I giudici della Suprema Corte infatti sottolineano come tale “mancata occasione” in realtà sarebbe stato solamente l’ultimo anello di una catena di omissioni che andavano tutte adeguatamente indagate, specie di fronte delle risultanze della consulenza tecnica disposta in sede penale, ritenuta, peraltro, sufficiente dal primo giudice per l’accoglimento della domanda risarcitoria. Nella consulenza tecnica, peraltro, il tecnico d’ufficio aveva escluso che in relazione alla morte dell’uomo fossero ipotizzabili profili di responsabilità ex art. 589 c.p., ritenendo che le risultanze dell’indagine tecnica espletata potessero “trovare ampia dignità in responsabilità civile. A fronte dell’assunto giuridico del cosiddetto “più probabile che non””.
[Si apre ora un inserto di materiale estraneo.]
-- ==== Sys2Proof/Proofs/Writes.lean ====
section
/-! PROOF. Writes that take write-buffer entries (R19, R95, R97, R100, R157): the acceptance of a write whose line has no entry and no
resident copy, the three ways on which a write reaches it, and obligation O8. -/
namespace Sys2Proof.Proofs.Writes
open Sys2Proof Sys2Proof.Machine Sys2Proof.Laws Sys2Proof.Laws.Traffic

/-- The write q of head h under tag carries no poison, and its head takes the completion. -/
structure FromHead (q : Req) (h tag : Nat) : Prop where
  src : q.src = .head h tag
  mute : q.mute = false
  poison : q.poison = false
  head : h < 16

/-- A line of region n, with entry r, that a write finds without a resident copy and without an entry to merge into: the region is
neither a pool nor mirrored, and no swatch cut holds it. -/
structure Fresh (s : State) (n : Nat) (r : Region) (line : Nat) : Prop where
  pool : r.pooled = false
  mirror : r.mirror = false
  way : s.findWay (s.ownerTile line) line = none
  entry : s.mergeEntry (s.ownerTile line) n line = none
  hold : (s.gen n).hold = false

/-- Accepting a write has put entry e at the end of the write buffer, and completed the write of head h under its tag
unless the entry is DURABLE (R19, R95, R97). -/
def TookEntry (s u : State) (e : WbEntry) (h tag : Nat) : Prop :=
  ∃ x p m, u = { s with
    near := { s.near with wbNext := s.near.wbNext + 1, poisonIdx := x, wb := s.near.wb ++ [e] }
    map := m
    pmc := p
    out := if e.durable then s.out else s.out ++ [.memCmp h tag (s.devLoad h)] }

/-! ### Acceptance -/

section
variable {s : State} {h tag n : Nat} {r : Region} {q : Req}

/-- Where no fetched line waits to be placed, a write to a fresh line takes a new entry. -/
theorem accept_tookEntry (hq : FromHead q h tag) (hl : Fresh s n r q.line) (hf : ∀ t c, s.txn q.line = some t → t.phase ≠ .fill c)
    (hr : (s.head h).link.recovery = false) : TookEntry s (s.accept n r q) (s.freshEntry n r q h tag) h tag := by
  obtain ⟨x, p, ha⟩ := accept_fresh s hq.mute hq.src hq.poison hl.way hf hl.entry hl.mirror hq.head hr
  exact ⟨x, p, _, ha⟩

/-- Room for an entry makes a write to a fresh line acceptable (R100, R256). -/
theorem acceptable_of_room (hl : Fresh s n r q.line) (hroom : s.wbRoom (s.ownerTile q.line) q.be = true) :
    s.acceptable n q = true := by
  simp [State.acceptable, hroom, hl.hold]

/-- A write of a PRIVATE region whose turn has come is served when it is acceptable (R145, R154). -/
theorem perform_write (hk : q.kind = .wrI ∨ q.kind = .wrS) (hc : r.coh = 0) (ha : s.acceptable n q = true) :
    s.perform n r q .none 0 = s.serveWrite n r q := by
  unfold State.perform
  rcases hk with hk | hk <;> simp only [hk, ha, Bool.or_true, if_true, afterSf_private _ hc]

/-- Where no write miss allocates and the line has no open transaction, serving a write is accepting it (R104). -/
theorem serveWrite_wt {e : WbEntry} (hp : r.pooled = false) (hwt : r.wpol = 0) (ht : s.txn q.line = none)
    (ha : TookEntry s (s.accept n r q) e h tag) : s.serveWrite n r q = s.accept n r q := by
  have hta : (s.accept n r q).txn q.line = none := by obtain ⟨x, p, m, hu⟩ := ha; rw [hu]; exact ht
  have how : (s.accept n r q).owing r q = s.accept n r q := by unfold State.owing; rw [hta]
  unfold State.serveWrite
  simp [hp, hwt, how, finish_none _ hta]

/-- A recalled writeback that is acceptable is accepted, at level P2 (R157). -/
theorem writeback_accepts (hp : r.pooled = false) (ha : s.acceptable n { q with atP2 := true } = true) :
    s.writeback n r q = s.accept n r { q with atP2 := true } := by
  unfold State.writeback
  simp only [hp, ha, Bool.false_eq_true, if_false, if_true]

/-- A write of a head to which a BISnp of the line is outstanding is a recalled writeback (R157). -/
theorem recalledWrite_of_snooped (hs : q.src = .head h tag) (hw : q.writes = true) (hsn : s.snooped h q.line = true) :
    s.recalledWrite q = true := by
  simp [State.recalledWrite, Req.headOf, hs, hw, hsn]

end

/-! ### At the port -/

/-- The request that a write without poison makes at its head's port, behind decoder d (R153). -/
def portWrite (h tag hpa : Nat) (mv : Meta) (data : Line) (mask : Mask) (d : Decoder) : Req :=
  { src := .head h tag, kind := writeKind d.db mv, line := d.toDpa hpa / 64, data := data, mask := mask }

theorem portWrite_fromHead {h : Nat} (tag hpa : Nat) (mv : Meta) (data : Line) (mask : Mask) (d : Decoder) (h16 : h < 16) :
    FromHead (portWrite h tag hpa mv data mask d) h tag := ⟨rfl, rfl, rfl, h16⟩

/-- A write through any decoder is a WR_I or a WR_S (R153). -/
theorem writeKind_cases (db : Bool) (mv : Meta) : writeKind db mv = .wrI ∨ writeKind db mv = .wrS := by
  cases mv <;> cases db <;> simp [writeKind]

/-- A write through decoder d of a line to which a BISnp is outstanding arrives as a recalled writeback (R157). -/
theorem recalledArrival_of_snooped {s : State} {h hpa : Nat} {d : Decoder} (hd : s.decoderOf h hpa = some d)
    (hsn : s.snooped h (d.toDpa hpa / 64) = true) : s.recalledArrival h hpa = true := by
  simp [State.recalledArrival, hd, hsn]

section
variable {s : State} {h tag hpa n : Nat} {mv : Meta} {data : Line} {mask : Mask} {d : Decoder} {r : Region}

/-- A write that its port dispatches, to a fresh line at rest in a PRIVATE region, takes an entry at its owner tile (R33, R95). -/
theorem dispatch_tookEntry {q : Req} (ha : s.admits h hpa true d n r) (hrest : s.atRest q.line) (hdpa : q.line = d.toDpa hpa / 64)
    (hc : r.coh = 0) (hwt : r.wpol = 0) (hk : q.kind = .wrI ∨ q.kind = .wrS) (hq : FromHead q h tag) (hl : Fresh s n r q.line)
    (hroom : ∀ be, s.wbRoom (s.ownerTile q.line) be = true) :
    ∃ t b, Routed s t ∧ TookEntry t (s.dispatch h n r q) (t.freshEntry n r { q with reg := some (n, r), be := b } h tag) h tag := by
  obtain ⟨-, hup, hrec⟩ := admits_link s ha
  obtain ⟨-, -, -, -, hreg, -, -, -, hstop, hbr, hqui, -⟩ := ha
  obtain ⟨t, b, hroute, hlink, hd⟩ := routed_private s (hdpa ▸ hreg) hrest hc hbr hstop hqui hup
  obtain ⟨q', hq'⟩ : ∃ q' : Req, q' = { q with reg := some (n, r), be := b } := ⟨_, rfl⟩
  refine ⟨t, b, hroute, ?_⟩
  rw [← hq'] at hd ⊢
  have hline : q'.line = q.line := by rw [hq']
  have hfrom : FromHead q' h tag := by rw [hq']; exact ⟨hq.src, hq.mute, hq.poison, hq.head⟩
  obtain ⟨qh, hs, p, pw, a, pu, ht⟩ := hroute
  have hfresh : Fresh t n r q'.line := by rw [hline, ht]; exact ⟨hl.pool, hl.mirror, hl.way, hl.entry, hl.hold⟩
  have htxn : t.txn q'.line = none := by rw [hline, ht]; exact hrest.1
  have hacc : t.acceptable n q' = true := acceptable_of_room hfresh (by rw [hline, ht]; exact hroom _)
  have htook := accept_tookEntry hfrom hfresh (fun _ _ hx => by rw [htxn] at hx; cases hx) (by rw [hlink]; exact hrec)
  rw [hd, perform_write (by rw [hq']; exact hk) hc hacc, serveWrite_wt hl.pool hwt htxn htook]
  exact htook

/-- A write that its port admits, to a fresh line at rest in a PRIVATE region, takes an entry. -/
theorem headWrite_tookEntry (ha : s.admits h hpa true d n r) (hrest : s.atRest (d.toDpa hpa / 64)) (hc : r.coh = 0) (hwt : r.wpol = 0)
    (h16 : h < 16) (hl : Fresh s n r (d.toDpa hpa / 64)) (hroom : ∀ be, s.wbRoom (s.ownerTile (d.toDpa hpa / 64)) be = true) :
    ∃ t q, Routed s t ∧ TookEntry t (s.headWrite h tag hpa mv data mask false) (t.freshEntry n r q h tag) h tag
      ∧ q.line = d.toDpa hpa / 64 ∧ q.data = data ∧ q.mask = mask := by
  have hsn : s.snooped h (d.toDpa hpa / 64) = false := by
    obtain ⟨-, -, -, -, -, -, hsnoops, -⟩ := hrest
    unfold State.snooped; rw [hsnoops]; rfl
  rw [headWrite_admits s ha hl.pool]
  simp only [hsn, Bool.false_eq_true, if_false]
  obtain ⟨t, b, hroute, htook⟩ := dispatch_tookEntry (q := portWrite h tag hpa mv data mask d) ha hrest rfl hc hwt
    (writeKind_cases _ _) (portWrite_fromHead tag hpa mv data mask d h16) hl hroom
  exact ⟨t, _, hroute, htook, rfl, rfl, rfl⟩

/-- A recalled writeback that its port admits takes an entry though its line's transaction is open; on its way only counters and
the pull table change (R157). -/
theorem headWrite_recalled (ha : s.admits h hpa true d n r) (hsn : s.snooped h (d.toDpa hpa / 64) = true)
    (hf : ∀ t x, s.txn (d.toDpa hpa / 64) = some t → t.phase ≠ .fill x) (h16 : h < 16) (hl : Fresh s n r (d.toDpa hpa / 64))
    (hroom : s.wbRoom (s.ownerTile (d.toDpa hpa / 64)) false = true) :
    ∃ t q pm pu, t = { s with pmc := pm, coh := { s.coh with pull := pu } }
      ∧ TookEntry t (s.headWrite h tag hpa mv data mask false) (t.freshEntry n r q h tag) h tag
      ∧ q.line = d.toDpa hpa / 64 ∧ q.data = data ∧ q.mask = mask := by
  obtain ⟨q, hq⟩ : ∃ q : Req, q = portWrite h tag hpa mv data mask d := ⟨_, rfl⟩
  obtain ⟨q', hq'⟩ : ∃ q' : Req, q' = { q with reg := some (n, r), atP2 := true } := ⟨_, rfl⟩
  obtain ⟨pm, hprobe⟩ := sendProbe_cases s (h / 2 * 2) q
  obtain ⟨pu, hpull⟩ := pullOn_cases { s with pmc := pm } q
  obtain ⟨t, ht⟩ : ∃ t : State, t = { s with pmc := pm, coh := { s.coh with pull := pu } } := ⟨_, rfl⟩
  obtain ⟨-, -, hrec⟩ := admits_link s ha
  have hline : q'.line = d.toDpa hpa / 64 := by rw [hq', hq]; rfl
  have hfrom : FromHead q' h tag := by rw [hq', hq]; exact ⟨rfl, rfl, rfl, h16⟩
  have hfresh : Fresh t n r q'.line := by rw [hline, ht]; exact ⟨hl.pool, hl.mirror, hl.way, hl.entry, hl.hold⟩
  have hacc : t.acceptable n q' = true := acceptable_of_room hfresh (by rw [hline, ht, hq', hq]; exact hroom)
  have hport : s.headWrite h tag hpa mv data mask false
      = ((s.sendProbe (h / 2 * 2) q).pullOn q).writeback n r { q with reg := some (n, r) } := by
    rw [hq]; exact (headWrite_admits s ha hl.pool).trans (if_pos hsn)
  have hwb : t.writeback n r { q with reg := some (n, r) } = t.accept n r q' := by
    rw [hq'] at hacc ⊢; exact writeback_accepts (q := { q with reg := some (n, r) }) hl.pool hacc
  refine ⟨t, q', pm, pu, ht, ?_, hline, by rw [hq', hq]; rfl, by rw [hq', hq]; rfl⟩
  rw [hport, hprobe, hpull, ← ht, hwb]
  exact accept_tookEntry hfrom hfresh (by rw [hline, ht]; exact hf) (by rw [ht]; exact hrec)

end

/-! ### In the retry queue -/

/-- A recalled writeback that waited alone for an entry of its tile takes one when the tile's queue is retried, and the queue is
empty then (R100, R157). -/
theorem retryWrites_tookEntry {s : State} {tile n h tag : Nat} {r : Region} {q : Req} (hwr : s.near.wbRetry = [(tile, q)])
    (hb : s.coh.heldBirsp = []) (hreg : s.regionFor q = some (n, r)) (hw : q.writes = true) (hq : FromHead q h tag)
    (hsn : s.snooped h q.line = true) (ht : ∀ t, s.txn q.line = some t → t.phase = .recall)
    (hr : (s.head h).link.recovery = false) (hl : Fresh s n r q.line) (hroom : s.wbRoom (s.ownerTile q.line) q.be = true) :
    TookEntry { s with near := { s.near with wbRetry := [] } } (s.retryWrites tile)
      (s.freshEntry n r { q with atP2 := true } h tag) h tag := by
  have hacc : s.acceptable n { q with atP2 := true } = true := acceptable_of_room (r := r) hl hroom
  have htook : TookEntry { s with near := { s.near with wbRetry := [] } } _ (s.freshEntry n r { q with atP2 := true } h tag) h tag :=
    accept_tookEntry (q := { q with atP2 := true }) ⟨hq.src, hq.mute, hq.poison, hq.head⟩
      ⟨hl.pool, hl.mirror, hl.way, hl.entry, hl.hold⟩ (fun t _ hx => by rw [ht t hx]; nofun) hr
  rw [retry_one hwr (fun t hx => by rw [ht t hx]; nofun) hreg (recalledWrite_of_snooped hq.src hw hsn) hl.pool hacc,
    releaseBirsps_none]
  · exact htook
  · obtain ⟨x, p, m, hu⟩ := htook
    rw [hu]; exact hb

/-! ### The obligation -/

/-- Settles O8. A write that its port admits takes an entry where its line is at rest, and as a recalled writeback also where the
line's transaction is open; a recalled writeback that waited takes its entry at the retry. -/
theorem writesTakeTheirEntries : Obligations.WritesTakeTheirEntries := by
  unfold Obligations.WritesTakeTheirEntries
  refine ⟨?_, ?_⟩
  · intro s h tag hpa n mv data mask d r ha h16 hpool hmir hwt hw he hroomT hroomF hhold
    have hl : Fresh s.hush n r (d.toDpa hpa / 64) := ⟨hpool, hmir, hw, he, hhold⟩
    obtain ⟨hon, -, -, hdec, -⟩ := id ha
    refine ⟨fun hrest hc p hp => ?_, fun hsn hf => ?_⟩
    · have hx : exec p.1 s = run (fun s => s.headWrite h tag hpa mv data p.2 false) s := by
        simp only [List.mem_cons, List.not_mem_nil, or_false] at hp
        rcases hp with rfl | rfl <;> rfl
      refine completes_of hon hx ?_
      obtain ⟨t, q, ⟨qh, hs, pm, pw, a, pu, rfl⟩, ⟨x, pm', m, hu⟩, hline, hdata, hmask⟩ :=
        headWrite_tookEntry (s := s.hush) (tag := tag) (mv := mv) (data := data) (mask := p.2) ha hrest hc hwt h16 hl
          (Bool.rec hroomF hroomT)
      rw [hu]
      exact ⟨_, rfl, hline, hdata, hmask, rfl, rfl, rfl, rfl, rfl, rfl⟩
    · refine completes_of (f := fun s => s.when (s.recalledArrival h hpa) fun s => s.headWrite h tag hpa mv data mask false) hon rfl ?_
      rw [recalledArrival_of_snooped (s := s.hush) hdec hsn, when_true]
      obtain ⟨t, q, pm, pu, rfl, ⟨x, pm', m, hu⟩, hline, hdata, hmask⟩ :=
        headWrite_recalled (s := s.hush) (tag := tag) (mv := mv) (data := data) (mask := mask) ha hsn hf h16 hl hroomF
      rw [hu]
      exact ⟨_, rfl, hline, hdata, hmask, rfl, rfl, rfl, rfl⟩
  · intro s tile n h tag r q hon hwr hb hreg hs hw h16 hm hp hsn ht hr hpool hmir hres he hroom hhold
    refine completes_of (f := fun s => s.retryWrites tile) hon rfl ?_
    obtain ⟨x, p, m, hu⟩ := retryWrites_tookEntry (s := s.hush) hwr hb hreg hw ⟨hs, hm, hp, h16⟩ hsn ht hr
      ⟨hpool, hmir, hres, he, hhold⟩ hroom
    rw [hu]
    exact ⟨rfl, rfl, rfl, rfl⟩

end Sys2Proof.Proofs.Writes
end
In conclusione, gli Ermellini affermano che la Corte di Appello di Venezia non ha fatto corretta applicazione delle norme in tema in tema di accertamento del nesso causale tra condotta ed evento. Dichiarano invece che hanno operato in una sorta di parcellizzazione dei singoli episodi in cui si articolava l’unitario contegno omissivo addebitato alla struttura sanitaria. E che hanno ignorato gli eventi precedenti (ad esempio: l’uomo si era già rivolto alla Guardia Medica).
Il ruolo della consulenza tecnica
Concludiamo brevemente con un cenno finale alla pronuncia in esame, che ricorda come in materia di responsabilità sanitaria,
la consulenza tecnica è di norma “consulenza percipiente” a causa delle conoscenze tecniche specialistiche necessarie. E non solo per la comprensione dei fatti, ma per la rilevabilità stessa dei fatti. I quali, anche solo per essere individuati, necessitano di specifiche cognizioni e/o strumentazioni tecniche. Atteso che, proprio gli accertamenti in sede di consulenza offrono al giudice il quadro dei fattori causali entro il quale far operare la regola probatoria della certezza probabilistica per la ricostruzione del nesso causale.
Insomma, nell’ipotesi di una situazione in cui risultava almeno un principio di prova, offerto dagli attori, sull’esistenza di un nesso causale tra condotta dei sanitari e evento dannoso, il ricorso ad un simile accertamento tecnico era necessario, in relazione al principio secondo cui
in tema di risarcimento del danno, è possibile assegnare alla consulenza tecnica d’ufficio ed alle correlate indagini peritali funzione “percipiente””. A condizione che “essa verta su elementi già allegati dalla parte, ma che soltanto un tecnico sia in grado di accertare, per mezzo delle conoscenze e degli strumenti di cui dispone” (Cass. Sez. 2, sent. 22 gennaio 2015, n. 1190, Rv. 633974-01). Giacchè, anche quando la consulenza “può costituire essa stessa fonte oggettiva di prova”, resta pur sempre “necessario che le parti stesse deducano quantomeno i fatti e gli elementi specifici posti a fondamento di tali diritti”.